/-- Settles O8: the load reads the unit's address, where the store left the low bytes (`loadBytes_storeBytes`). -/
theorem storedUnitLoadsBack : Obligations.StoredUnitLoadsBack := by
  intro a k b e s hp
  rw [loadUnit_eq, storeUnit_eq, ← lowBytes_toNat]
  exact congrArg _ (loadBytes_storeBytes _ _ _ _ _ (frameBytes_le_two_pow_aw hp b))

/-! ### A write command, then a read command -/

/-- The check of a write command passes when the payload is complete. -/
theorem checkRx_of_complete {s : State} (h : unitCount s ≤ (s.bus 2).rx.length) : checkRx s = s := by
  have hcheck : ¬ rxLevel 2 s < unitCount s := Nat.not_lt.2 h
  simp [checkRx, failWith, hcheck]

/-- In Transfer a write-type command with a complete payload stores it whole, and records no error (43_slave_ops.md R250,
R252). -/
theorem exec_write_of_complete {i : Instr} {addr : BitVec 32} {len : BitVec 16} {sum : Byte}
    (hi : i ∈ wireCommands addr len sum) {s : State} {dst : Addr} (hdst : completionOf i s = commit dst (checkRx s))
    (hs : s.slv.status = .transfer) (hrx : (s.bus 2).rx.length = unitCount s) :
    ∃ t, exec i s = .next t ∧ t.cmd = s.cmd ∧
      t.mem = withUnits s.par.aw s.mem dst (frameWidth 2 s) 0 (s.bus 2).rx := by
  obtain ⟨writes, -, hcommit⟩ := commit_eq dst s
  have hpopped : poppedEntries (s.bus 2).rx s.draws (unitCount s) = (s.bus 2).rx := by simp [poppedEntries, ← hrx]
  rw [hpopped] at hcommit
  rw [exec_transfer hi hs, hdst, checkRx_of_complete hrx.ge, hcommit, endT1_eq]
  exact ⟨_, rfl, rfl, rfl⟩

/-- The state in which the setup of an accepted command runs: its descriptor latched, in Transfer (42_slave_fsm.md R203,
R206). -/
def accepted (op : Byte) (addr : BitVec 32) (len : BitVec 16) (s : State) : State :=
  setStatus .transfer (latchCommand op addr len s)

theorem cfgAddr_accepted (op : Byte) (addr : BitVec 32) (len : BitVec 16) (s : State) :
    cfgAddr (accepted op addr len s) = wrap s.par.aw (s.slv.cfgPtr + addr.toNat) := rfl

theorem rawAddr_accepted (op : Byte) (addr : BitVec 32) (len : BitVec 16) (s : State) :
    rawAddr (accepted op addr len s) = wrap s.par.aw addr.toNat := rfl

theorem unitCount_accepted (op : Byte) (addr : BitVec 32) (len : BitVec 16) (s : State) :
    unitCount (accepted op addr len s) = decodedLen len / frameWidth 2 s := unitCount_latchCommand op addr len s

/-- A read-type command that the Command phase accepts leaves in the transmit FIFO of bus 2 the units of the source its
setup computes (43_slave_ops.md R232, R236). -/
theorem exec_read_of_accepted {i : Instr} {op : Byte} {addr : BitVec 32} {len : BitVec 16} {s : State} {src : Addr}
    (hi : i ∈ wireCommands addr len (headerSum op addr len)) (hop : opcodeOf s.par.opc i = op)
    (hsrc : setupOf i (accepted op addr len s) = preload src (accepted op addr len s))
    (hs : s.slv.status = .command) (hlen : decodedLen len ≤ 8) (h2 : 2 < s.numBus) :
    ∃ v, exec i s = .next v ∧
      (v.bus 2).tx = unitsOf s.par.aw s.mem src (frameWidth 2 s) 0 (decodedLen len / frameWidth 2 s) := by
  have hroom : decodedLen len / frameWidth 2 s ≤ 32 := (Nat.div_le_self _ _).trans (by omega)
  obtain ⟨reads, -, hpreload⟩ := preload_eq src (accepted op addr len s) (unitCount_accepted op addr len s ▸ hroom)
  have hrun : exec i s = .next (pinSet false (preload src (accepted op addr len s))) := by
    rw [exec_command hi (by simp [hs]), hop, commandPhase_accept rfl fun _ => hlen, ← hsrc]; rfl
  rw [hpreload, unitCount_accepted, pinSet_eq] at hrun
  exact ⟨_, hrun, congrArg Bus.tx (bus_setBus_self _ 2 _ h2)⟩

/-- Units of at most eight bytes in all, stored from an address on, load back from it, each cut to its width: they do not
wrap onto one another (20_memory.md R77). -/
theorem unitsOf_withUnits_of_short {p : Params} (hp : p.Legal) (m : List Host.Cell) (a : Addr) (b : Nat)
    {es : List Entry} {n : Nat} (hlen : es.length = n / frameBytes b) (hn : n ≤ 8) :
    (unitsOf p.aw (withUnits p.aw m a (frameBytes b) 0 es) a (frameBytes b) 0 (n / frameBytes b)).map BitVec.toNat
      = es.map fun e => e.toNat % 2 ^ (8 * frameBytes b) := by
  have hfit : (es.length + 1) * frameBytes b ≤ 2 ^ p.aw := by
    have hspace := two_pow_aw_ge hp
    have hunits := Nat.div_mul_le_self n (frameBytes b)
    have hunit := frameBytes_le b
    rw [hlen, Nat.add_mul]
    omega
  rw [← hlen, unitsOf_withUnits p.aw m a (frameBytes b) 0 es hfit, List.map_map]
  exact List.map_congr_left fun e _ => lowBytes_toNat (frameBytes b) e

/-- Settles O28: the write commits the payload to an address (`exec_write_of_complete`), which the setup of the read
command of the same kind computes again; the preload loads the payload from there (`exec_read_of_accepted`,
`unitsOf_withUnits_of_short`). -/
theorem writeThenReadReturnsPayload : Obligations.WriteThenReadReturnsPayload := by
  intro s u len config hp hs hlatched hlen hrx w op sum r
  have hw : w ∈ wireCommands s.cmd.addr len 0 := by cases config <;> simp [w, wireCommands]
  have hr : r ∈ wireCommands s.cmd.addr len sum := by cases config <;> simp [r, wireCommands]
  have hop : opcodeOf s.par.opc r = op := by cases config <;> rfl
  obtain ⟨dst, hdst, hsrc⟩ : ∃ dst, completionOf w s = commit dst (checkRx s) ∧
      (u.par = s.par → u.slv.cfgPtr = s.slv.cfgPtr →
        setupOf r (accepted op s.cmd.addr len u) = preload dst (accepted op s.cmd.addr len u)) := by
    cases config with
    | true =>
      refine ⟨cfgAddr s, rfl, fun hpar hptr => congrArg (preload · _) ?_⟩
      rw [cfgAddr_accepted, hpar, hptr, cfgAddr]
    | false =>
      refine ⟨rawAddr s, rfl, fun hpar _ => congrArg (preload · _) ?_⟩
      rw [rawAddr_accepted, hpar, rawAddr]
  have hcount : (s.bus 2).rx.length = unitCount s := by rw [hrx, ← hlatched]; rfl
  obtain ⟨t, ht, hcmd, hmem⟩ := exec_write_of_complete hw hdst hs hcount
  refine ⟨t, ht, by rw [hcmd], fun humem hpar h2 hu hptr hdbl => ?_⟩
  have hwidth : frameWidth 2 u = frameWidth 2 s := congrArg (fun b : BitVec 6 => frameBytes b.toNat) hdbl
  obtain ⟨v, hv, htx⟩ := exec_read_of_accepted hr (hpar ▸ hop) (hsrc hpar hptr) hu hlen h2
  rw [humem, hmem, hpar, hwidth] at htx
  exact ⟨v, hv, htx ▸ unitsOf_withUnits_of_short hp s.mem dst _ hrx hlen⟩

end Sys2Proof.Machine

/-! Proofs, 30_encoding.md: the bytes of every operation decode to it (R99; the request record); the checksum of a header
(R92); the header cut into entries (R97). -/

namespace Sys2Proof

/-! ### The request record -/

theorem requestWords_length {i : Instr} (hi : i.format = .hreq) : (requestWords i).length = 9 := by
  cases i with
  | slaveConfig _ _ _ _ _ _ cb => cases cb <;> rfl
  | send | recv | sendw | recvw | busConfig | nonstdConfig => rfl
  | readConfig | writeConfig | readDataByte | writeDataByte | readDataBlock | writeDataBlock => cases hi

/-- A well-formed request fits its record: operands of a width by that width, the others by well-formedness. -/
theorem requestWords_lt {o : Opc} {i : Instr} (hi : WellFormed o i = true) : ∀ x ∈ requestWords i, x < 2 ^ 64 := by
  have hlt {w : Nat} (hw : w ≤ 64) (v : BitVec w) : v.toNat < 2 ^ 64 :=
    v.isLt.trans_le (Nat.pow_le_pow_right (by decide) hw)
  have h32 := hlt (w := 32) (by decide)
  have h8 := hlt (w := 8) (by decide)
  have h2 := hlt (w := 2) (by decide)
  cases i with
  | slaveConfig _ _ _ _ _ _ cb => cases cb <;> simp_all [WellFormed, Fits, requestWords]
  | send | recv | sendw | recvw | busConfig | nonstdConfig => simp_all [WellFormed, Fits, requestWords]
  | readConfig | writeConfig | readDataByte | writeDataByte | readDataBlock | writeDataBlock =>
    exact List.forall_mem_nil _

/-- The words of a request decode to it: each operand of a width stands below its bound. -/
theorem decodeWords_requestWords {i : Instr} (hi : i.format = .hreq) : decodeWords (requestWords i) = .ok i := by
  have h32 (v : BitVec 32) := v.isLt
  have h8 (v : BitVec 8) := v.isLt
  have h2 (v : BitVec 2) := v.isLt
  cases i with
  | slaveConfig _ _ _ _ _ _ cb => cases cb <;> simp_all [requestWords, decodeWords]
  | send | recv | sendw | recvw | busConfig | nonstdConfig => simp_all [requestWords, decodeWords]
  | readConfig | writeConfig | readDataByte | writeDataByte | readDataBlock | writeDataBlock => cases hi

/-- The record of a well-formed request decodes to it (log entry 12). -/
theorem decodeRequest_requestBytes {o : Opc} {i : Instr} (hi : i.format = .hreq) (hw : WellFormed o i = true) :
    decodeRequest (requestBytes i) = .ok i := by
  rw [requestBytes, decodeRequest_flatMap _ (requestWords_length hi) (requestWords_lt hw), decodeWords_requestWords hi]

end Sys2Proof

namespace Sys2Proof.Machine

/-! ### The header -/

/-- An operation of the header format is a wire command, encoded as the header of its opcode byte and its fields. -/
theorem exists_wireCommands {i : Instr} (hi : i.format = .hdr) :
    ∃ addr len sum, i ∈ wireCommands addr len sum ∧ ∀ o, encode o i = headerBytes (opcodeOf o i) addr len sum := by
  cases i with
  | readConfig addr len sum | writeConfig addr len sum | readDataByte addr len sum | writeDataByte addr len sum
  | readDataBlock addr len sum | writeDataBlock addr len sum =>
    exact ⟨addr, len, sum, by simp [wireCommands], fun _ => rfl⟩
  | send | recv | sendw | recvw | busConfig | nonstdConfig | slaveConfig => cases hi

/-- Settles O1: a header by `decodeHeader_of_mem`, a request by `decodeRequest_requestBytes`. -/
theorem decodeOfEncodeGivesOperationBack : Obligations.DecodeOfEncodeGivesOperationBack := by
  intro o i ho hw
  cases hf : i.format with
  | hdr =>
    obtain ⟨addr, len, sum, hi, henc⟩ := exists_wireCommands hf
    rw [henc]
    exact decodeHeader_of_mem ho hi
  | hreq =>
    rw [encode_request hf]
    exact decodeRequest_requestBytes hf hw

/-- The fields of a header of eight given bytes (30_encoding.md R91). -/
theorem headerBytes_of_bytes (h0 h1 h2 h3 h4 h5 h6 h7 : Byte) :
    headerBytes h0 (le32 h1 h2 h3 h4) (le16 h5 h6) h7 = [h0, h1, h2, h3, h4, h5, h6, h7] := by
  simp [headerBytes, headerBody, byteOf_le32, byteOf_le16]

/-- The checksum byte such a header must carry (30_encoding.md R92). -/
theorem headerSum_toNat (h0 h1 h2 h3 h4 h5 h6 : Byte) :
    (headerSum h0 (le32 h1 h2 h3 h4) (le16 h5 h6)).toNat
      = (h0.toNat + h1.toNat + h2.toNat + h3.toNat + h4.toNat + h5.toNat + h6.toNat) % 256 := by
  simp [headerSum, checksum, headerBody, byteOf_le32, byteOf_le16, Nat.add_assoc]

/-- A wire command is well formed when its checksum is right and, unless it is a block command, its length is at most 8
(30_encoding.md R92, R100). -/
theorem wellFormed_iff_of_mem {o : Opc} {i : Instr} {addr : BitVec 32} {len : BitVec 16} {sum : Byte}
    (hi : i ∈ wireCommands addr len sum) :
    WellFormed o i = true ↔ sum = headerSum (opcodeOf o i) addr len ∧ (nonBlockOf i = true → LenGood len = true) := by
  simp only [wireCommands, List.mem_cons, List.not_mem_nil, or_false] at hi
  rcases hi with rfl | rfl | rfl | rfl | rfl | rfl <;> simp [WellFormed, SumGood, opcodeOf, nonBlockOf]

/-- Settles O4: the bytes are the header of the command they decode to (`decodeHeader_headerBytes`), which is well formed
as `wellFormed_iff_of_mem` says, and `headerSum_toNat` is the sum. -/
theorem headerWellFormedOnlyIfChecksumIsSum : Obligations.HeaderWellFormedOnlyIfChecksumIsSum := by
  intro o h0 h1 h2 h3 h4 h5 h6 h7 ho
  refine ⟨by linarith [h0.isLt, h1.isLt, h2.isLt, h3.isLt, h4.isLt, h5.isLt, h6.isLt], fun i hdecode => ?_⟩
  rw [← headerBytes_of_bytes] at hdecode
  rw [← headerSum_toNat, BitVec.toNat_inj]
  rcases decodeHeader_headerBytes o h0 (le32 h1 h2 h3 h4) (le16 h5 h6) h7 with ⟨j, hj, hop, -, hok⟩ | ⟨-, herr⟩
  · obtain rfl : j = i := Except.ok.inj (hok.symm.trans hdecode)
    obtain ⟨-, hblock⟩ := isNonBlock_opcodeOf ho hj
    rw [hop] at hblock
    rw [wellFormed_iff_of_mem hj, hop, hblock]
    exact ⟨And.left, fun hb hsum => ⟨hsum, fun hn => by simp [hn] at hb⟩⟩
  · rw [herr] at hdecode; cases hdecode

/-! ### The header cut into entries -/

/-- Byte `j` of entry `k` is byte `k * w + j` of the entries' bytes (30_encoding.md R97). -/
theorem entryBytes_getElem? {w j : Nat} (hj : j < w) (es : List Entry) (k : Nat) :
    (entryBytes w es)[k * w + j]? = es[k]?.map (byteOf · j) := by
  induction es generalizing k with
  | nil => rfl
  | cons e es ih =>
    have hcons : entryBytes w (e :: es) = (List.range w).map (byteOf e) ++ entryBytes w es := rfl
    cases k with
    | zero => rw [hcons, List.getElem?_append_left (by simpa using hj)]; simp [hj]
    | succ k =>
      rw [hcons, List.getElem?_append_right (by simp [Nat.succ_mul]; omega), List.getElem?_cons_succ, ← ih]
      congr 1; simp [Nat.succ_mul]; omega

/-- A pop that finds its entry present takes it. -/
theorem poppedEntries_getElem? {rx : List Entry} {n k : Nat} {e : Entry} (draws : Nat) (hk : k < n)
    (he : rx[k]? = some e) : (poppedEntries rx draws n)[k]? = some e := by
  have hpresent : k < rx.length := (List.getElem?_eq_some_iff.1 he).1
  rw [poppedEntries, List.getElem?_append_left (by simp [hk, hpresent]), List.getElem?_take_of_lt hk, he]

/-- Byte `k` of a number by arithmetic. -/
theorem byteOf_eq_ofNat {w : Nat} (v : BitVec w) (k : Nat) : byteOf v k = BitVec.ofNat 8 (v.toNat / 2 ^ (8 * k)) :=
  BitVec.eq_of_toNat_eq (by simp [byteOf, Nat.shiftRight_eq_div_pow])

theorem idleRearm_hdr (s : State) : (idleRearm s).hdr = s.hdr := by rw [idleRearm_eq]; rfl

theorem latchCommand_hdr (op : Byte) (addr : BitVec 32) (len : BitVec 16) (s : State) :
    (latchCommand op addr len s).hdr = s.hdr := rfl

/-- A step of the Command phase leaves in HDR the bytes it read, whatever becomes of them (42_slave_fsm.md R200). -/
theorem step_command_hdr {s : State} {rest : List Action} (h : EdgeNext s .command rest) :
    ∃ t, step s = .next t ∧ t.hdr.toList = fetchedBytes s := by
  have hhdr : (fetchHeader (acked rest s)).hdr.toList = fetchedBytes s := fetchHeader_hdr (acked rest s)
  obtain ⟨op, addr, len, sum, hbytes⟩ := exists_headerBytes (fetchedBytes_length s)
  rw [fetchedBytes_eq_headerOf] at hbytes
  rcases step_command_cases h hbytes with ⟨-, he⟩ | ⟨-, -, he⟩ | ⟨i, hi, -, -, -, hlen, he⟩
  · exact ⟨_, he, by rw [idleRearm_hdr, hhdr]⟩
  · exact ⟨_, he, by rw [idleRearm_hdr, latchCommand_hdr, hhdr]⟩
  · obtain ⟨_, _, _, _, _, _, hsetup, -⟩ := enterTransfer_setupOf_eq hi hlen op (fetchHeader (acked rest s))
    exact ⟨_, he, by rw [hsetup]; exact hhdr⟩

/-- Settles O13: HDR holds the bytes of the entries popped (`step_command_hdr`), cut as `entryBytes_getElem?` says. -/
theorem headerCutIntoEntries : Obligations.HeaderCutIntoEntries := by
  intro s rest hnext
  obtain ⟨t, ht, hhdr⟩ := step_command_hdr hnext
  refine ⟨t, ht, fun k hk j hj e he => ?_⟩
  rw [hhdr, fetchedBytes, entryBytes_getElem? hj, poppedEntries_getElem? _ hk he, Option.map_some, byteOf_eq_ofNat]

## What you should do
Your answer must be one number: how many lines of the data contain "hfit".

## Exercise result
2